Produce a character-for-character copy of the data below.
*** Block opens ***
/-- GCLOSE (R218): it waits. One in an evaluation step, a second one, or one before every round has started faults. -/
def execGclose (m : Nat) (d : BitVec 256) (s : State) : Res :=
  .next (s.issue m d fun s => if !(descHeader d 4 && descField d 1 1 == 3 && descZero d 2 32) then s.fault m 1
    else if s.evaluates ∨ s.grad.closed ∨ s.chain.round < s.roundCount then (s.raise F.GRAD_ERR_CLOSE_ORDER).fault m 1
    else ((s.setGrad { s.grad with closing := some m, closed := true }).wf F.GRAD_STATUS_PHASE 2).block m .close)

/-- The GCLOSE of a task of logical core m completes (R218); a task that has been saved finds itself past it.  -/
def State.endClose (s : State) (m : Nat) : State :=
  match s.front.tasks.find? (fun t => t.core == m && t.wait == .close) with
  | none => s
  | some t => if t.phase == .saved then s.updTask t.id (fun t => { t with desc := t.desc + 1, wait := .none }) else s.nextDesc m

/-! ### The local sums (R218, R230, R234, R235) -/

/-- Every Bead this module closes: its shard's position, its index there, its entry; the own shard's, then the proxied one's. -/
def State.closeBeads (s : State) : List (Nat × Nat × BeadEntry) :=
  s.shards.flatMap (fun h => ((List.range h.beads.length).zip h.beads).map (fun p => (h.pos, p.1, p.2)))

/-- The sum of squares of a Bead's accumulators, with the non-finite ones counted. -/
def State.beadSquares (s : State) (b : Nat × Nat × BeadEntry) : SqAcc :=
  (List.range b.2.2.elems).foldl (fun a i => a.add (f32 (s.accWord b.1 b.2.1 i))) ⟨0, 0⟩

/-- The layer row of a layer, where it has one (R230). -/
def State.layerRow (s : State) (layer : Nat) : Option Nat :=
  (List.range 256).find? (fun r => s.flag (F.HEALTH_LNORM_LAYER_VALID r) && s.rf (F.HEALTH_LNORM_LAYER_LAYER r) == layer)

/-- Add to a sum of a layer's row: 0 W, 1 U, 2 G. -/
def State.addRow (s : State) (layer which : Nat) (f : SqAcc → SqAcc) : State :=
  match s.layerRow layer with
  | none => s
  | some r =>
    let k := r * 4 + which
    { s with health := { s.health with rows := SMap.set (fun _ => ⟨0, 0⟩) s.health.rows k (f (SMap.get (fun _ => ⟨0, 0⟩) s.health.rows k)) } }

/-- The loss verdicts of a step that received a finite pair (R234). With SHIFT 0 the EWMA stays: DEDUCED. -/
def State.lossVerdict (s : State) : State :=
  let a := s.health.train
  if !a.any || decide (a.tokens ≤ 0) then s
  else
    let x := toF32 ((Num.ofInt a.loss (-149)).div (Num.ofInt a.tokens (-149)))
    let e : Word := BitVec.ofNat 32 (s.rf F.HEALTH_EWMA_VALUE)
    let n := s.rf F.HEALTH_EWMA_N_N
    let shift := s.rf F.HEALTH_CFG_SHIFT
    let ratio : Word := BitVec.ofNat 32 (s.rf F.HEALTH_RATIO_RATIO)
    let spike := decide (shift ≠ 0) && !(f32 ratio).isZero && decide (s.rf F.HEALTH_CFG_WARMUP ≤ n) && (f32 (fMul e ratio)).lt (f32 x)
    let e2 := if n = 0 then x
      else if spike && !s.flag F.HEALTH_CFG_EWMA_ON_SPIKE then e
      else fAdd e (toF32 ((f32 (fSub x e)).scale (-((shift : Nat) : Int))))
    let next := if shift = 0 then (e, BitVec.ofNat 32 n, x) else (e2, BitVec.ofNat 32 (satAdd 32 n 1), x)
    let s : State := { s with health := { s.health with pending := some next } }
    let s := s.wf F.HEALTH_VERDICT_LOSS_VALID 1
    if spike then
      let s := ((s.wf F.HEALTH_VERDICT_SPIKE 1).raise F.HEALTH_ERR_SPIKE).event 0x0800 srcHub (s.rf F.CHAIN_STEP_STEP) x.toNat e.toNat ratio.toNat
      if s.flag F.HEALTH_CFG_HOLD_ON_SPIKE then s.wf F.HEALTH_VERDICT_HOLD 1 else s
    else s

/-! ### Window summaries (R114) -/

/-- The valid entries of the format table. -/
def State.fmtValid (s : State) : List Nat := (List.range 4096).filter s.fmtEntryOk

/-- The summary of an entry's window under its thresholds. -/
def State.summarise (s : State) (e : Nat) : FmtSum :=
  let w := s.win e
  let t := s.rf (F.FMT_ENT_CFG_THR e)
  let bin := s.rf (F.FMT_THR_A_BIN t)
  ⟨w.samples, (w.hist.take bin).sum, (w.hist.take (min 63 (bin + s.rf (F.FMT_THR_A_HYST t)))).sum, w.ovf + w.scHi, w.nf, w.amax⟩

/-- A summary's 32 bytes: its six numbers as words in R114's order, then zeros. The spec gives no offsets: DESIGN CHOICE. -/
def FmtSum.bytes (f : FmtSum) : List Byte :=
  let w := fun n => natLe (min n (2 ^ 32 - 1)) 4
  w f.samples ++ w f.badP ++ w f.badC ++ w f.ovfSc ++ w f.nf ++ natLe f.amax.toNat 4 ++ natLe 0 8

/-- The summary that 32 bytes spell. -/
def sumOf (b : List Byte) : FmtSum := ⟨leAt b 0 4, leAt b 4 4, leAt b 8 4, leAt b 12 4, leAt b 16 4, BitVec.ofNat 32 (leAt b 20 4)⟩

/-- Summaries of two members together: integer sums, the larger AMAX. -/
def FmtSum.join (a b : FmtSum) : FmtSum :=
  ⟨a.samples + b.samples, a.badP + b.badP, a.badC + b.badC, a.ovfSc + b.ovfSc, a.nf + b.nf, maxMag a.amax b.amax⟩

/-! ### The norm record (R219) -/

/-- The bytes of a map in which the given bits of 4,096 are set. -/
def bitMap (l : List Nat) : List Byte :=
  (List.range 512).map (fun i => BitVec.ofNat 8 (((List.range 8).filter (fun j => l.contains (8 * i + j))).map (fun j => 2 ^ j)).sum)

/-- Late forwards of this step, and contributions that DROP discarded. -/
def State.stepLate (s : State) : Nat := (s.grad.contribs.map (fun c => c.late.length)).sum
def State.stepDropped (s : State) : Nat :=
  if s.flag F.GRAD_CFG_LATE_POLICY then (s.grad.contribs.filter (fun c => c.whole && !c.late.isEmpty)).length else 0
*** Block closes ***
# ANSWER BELOW:
/-- GCLOSE (R218): it waits. One in an evaluation step, a second one, or one before every round has started faults. -/
def execGclose (m : Nat) (d : BitVec 256) (s : State) : Res :=
  .next (s.issue m d fun s => if !(descHeader d 4 && descField d 1 1 == 3 && descZero d 2 32) then s.fault m 1
    else if s.evaluates ∨ s.grad.closed ∨ s.chain.round < s.roundCount then (s.raise F.GRAD_ERR_CLOSE_ORDER).fault m 1
    else ((s.setGrad { s.grad with closing := some m, closed := true }).wf F.GRAD_STATUS_PHASE 2).block m .close)

/-- The GCLOSE of a task of logical core m completes (R218); a task that has been saved finds itself past it.  -/
def State.endClose (s : State) (m : Nat) : State :=
  match s.front.tasks.find? (fun t => t.core == m && t.wait == .close) with
  | none => s
  | some t => if t.phase == .saved then s.updTask t.id (fun t => { t with desc := t.desc + 1, wait := .none }) else s.nextDesc m

/-! ### The local sums (R218, R230, R234, R235) -/

/-- Every Bead this module closes: its shard's position, its index there, its entry; the own shard's, then the proxied one's. -/
def State.closeBeads (s : State) : List (Nat × Nat × BeadEntry) :=
  s.shards.flatMap (fun h => ((List.range h.beads.length).zip h.beads).map (fun p => (h.pos, p.1, p.2)))

/-- The sum of squares of a Bead's accumulators, with the non-finite ones counted. -/
def State.beadSquares (s : State) (b : Nat × Nat × BeadEntry) : SqAcc :=
  (List.range b.2.2.elems).foldl (fun a i => a.add (f32 (s.accWord b.1 b.2.1 i))) ⟨0, 0⟩

/-- The layer row of a layer, where it has one (R230). -/
def State.layerRow (s : State) (layer : Nat) : Option Nat :=
  (List.range 256).find? (fun r => s.flag (F.HEALTH_LNORM_LAYER_VALID r) && s.rf (F.HEALTH_LNORM_LAYER_LAYER r) == layer)

/-- Add to a sum of a layer's row: 0 W, 1 U, 2 G. -/
def State.addRow (s : State) (layer which : Nat) (f : SqAcc → SqAcc) : State :=
  match s.layerRow layer with
  | none => s
  | some r =>
    let k := r * 4 + which
    { s with health := { s.health with rows := SMap.set (fun _ => ⟨0, 0⟩) s.health.rows k (f (SMap.get (fun _ => ⟨0, 0⟩) s.health.rows k)) } }

/-- The loss verdicts of a step that received a finite pair (R234). With SHIFT 0 the EWMA stays: DEDUCED. -/
def State.lossVerdict (s : State) : State :=
  let a := s.health.train
  if !a.any || decide (a.tokens ≤ 0) then s
  else
    let x := toF32 ((Num.ofInt a.loss (-149)).div (Num.ofInt a.tokens (-149)))
    let e : Word := BitVec.ofNat 32 (s.rf F.HEALTH_EWMA_VALUE)
    let n := s.rf F.HEALTH_EWMA_N_N
    let shift := s.rf F.HEALTH_CFG_SHIFT
    let ratio : Word := BitVec.ofNat 32 (s.rf F.HEALTH_RATIO_RATIO)
    let spike := decide (shift ≠ 0) && !(f32 ratio).isZero && decide (s.rf F.HEALTH_CFG_WARMUP ≤ n) && (f32 (fMul e ratio)).lt (f32 x)
    let e2 := if n = 0 then x
      else if spike && !s.flag F.HEALTH_CFG_EWMA_ON_SPIKE then e
      else fAdd e (toF32 ((f32 (fSub x e)).scale (-((shift : Nat) : Int))))
    let next := if shift = 0 then (e, BitVec.ofNat 32 n, x) else (e2, BitVec.ofNat 32 (satAdd 32 n 1), x)
    let s : State := { s with health := { s.health with pending := some next } }
    let s := s.wf F.HEALTH_VERDICT_LOSS_VALID 1
    if spike then
      let s := ((s.wf F.HEALTH_VERDICT_SPIKE 1).raise F.HEALTH_ERR_SPIKE).event 0x0800 srcHub (s.rf F.CHAIN_STEP_STEP) x.toNat e.toNat ratio.toNat
      if s.flag F.HEALTH_CFG_HOLD_ON_SPIKE then s.wf F.HEALTH_VERDICT_HOLD 1 else s
    else s

/-! ### Window summaries (R114) -/

/-- The valid entries of the format table. -/
def State.fmtValid (s : State) : List Nat := (List.range 4096).filter s.fmtEntryOk

/-- The summary of an entry's window under its thresholds. -/
def State.summarise (s : State) (e : Nat) : FmtSum :=
  let w := s.win e
  let t := s.rf (F.FMT_ENT_CFG_THR e)
  let bin := s.rf (F.FMT_THR_A_BIN t)
  ⟨w.samples, (w.hist.take bin).sum, (w.hist.take (min 63 (bin + s.rf (F.FMT_THR_A_HYST t)))).sum, w.ovf + w.scHi, w.nf, w.amax⟩

/-- A summary's 32 bytes: its six numbers as words in R114's order, then zeros. The spec gives no offsets: DESIGN CHOICE. -/
def FmtSum.bytes (f : FmtSum) : List Byte :=
  let w := fun n => natLe (min n (2 ^ 32 - 1)) 4
  w f.samples ++ w f.badP ++ w f.badC ++ w f.ovfSc ++ w f.nf ++ natLe f.amax.toNat 4 ++ natLe 0 8

/-- The summary that 32 bytes spell. -/
def sumOf (b : List Byte) : FmtSum := ⟨leAt b 0 4, leAt b 4 4, leAt b 8 4, leAt b 12 4, leAt b 16 4, BitVec.ofNat 32 (leAt b 20 4)⟩

/-- Summaries of two members together: integer sums, the larger AMAX. -/
def FmtSum.join (a b : FmtSum) : FmtSum :=
  ⟨a.samples + b.samples, a.badP + b.badP, a.badC + b.badC, a.ovfSc + b.ovfSc, a.nf + b.nf, maxMag a.amax b.amax⟩

/-! ### The norm record (R219) -/

/-- The bytes of a map in which the given bits of 4,096 are set. -/
def bitMap (l : List Nat) : List Byte :=
  (List.range 512).map (fun i => BitVec.ofNat 8 (((List.range 8).filter (fun j => l.contains (8 * i + j))).map (fun j => 2 ^ j)).sum)

/-- Late forwards of this step, and contributions that DROP discarded. -/
def State.stepLate (s : State) : Nat := (s.grad.contribs.map (fun c => c.late.length)).sum
def State.stepDropped (s : State) : Nat :=
  if s.flag F.GRAD_CFG_LATE_POLICY then (s.grad.contribs.filter (fun c => c.whole && !c.late.isEmpty)).length else 0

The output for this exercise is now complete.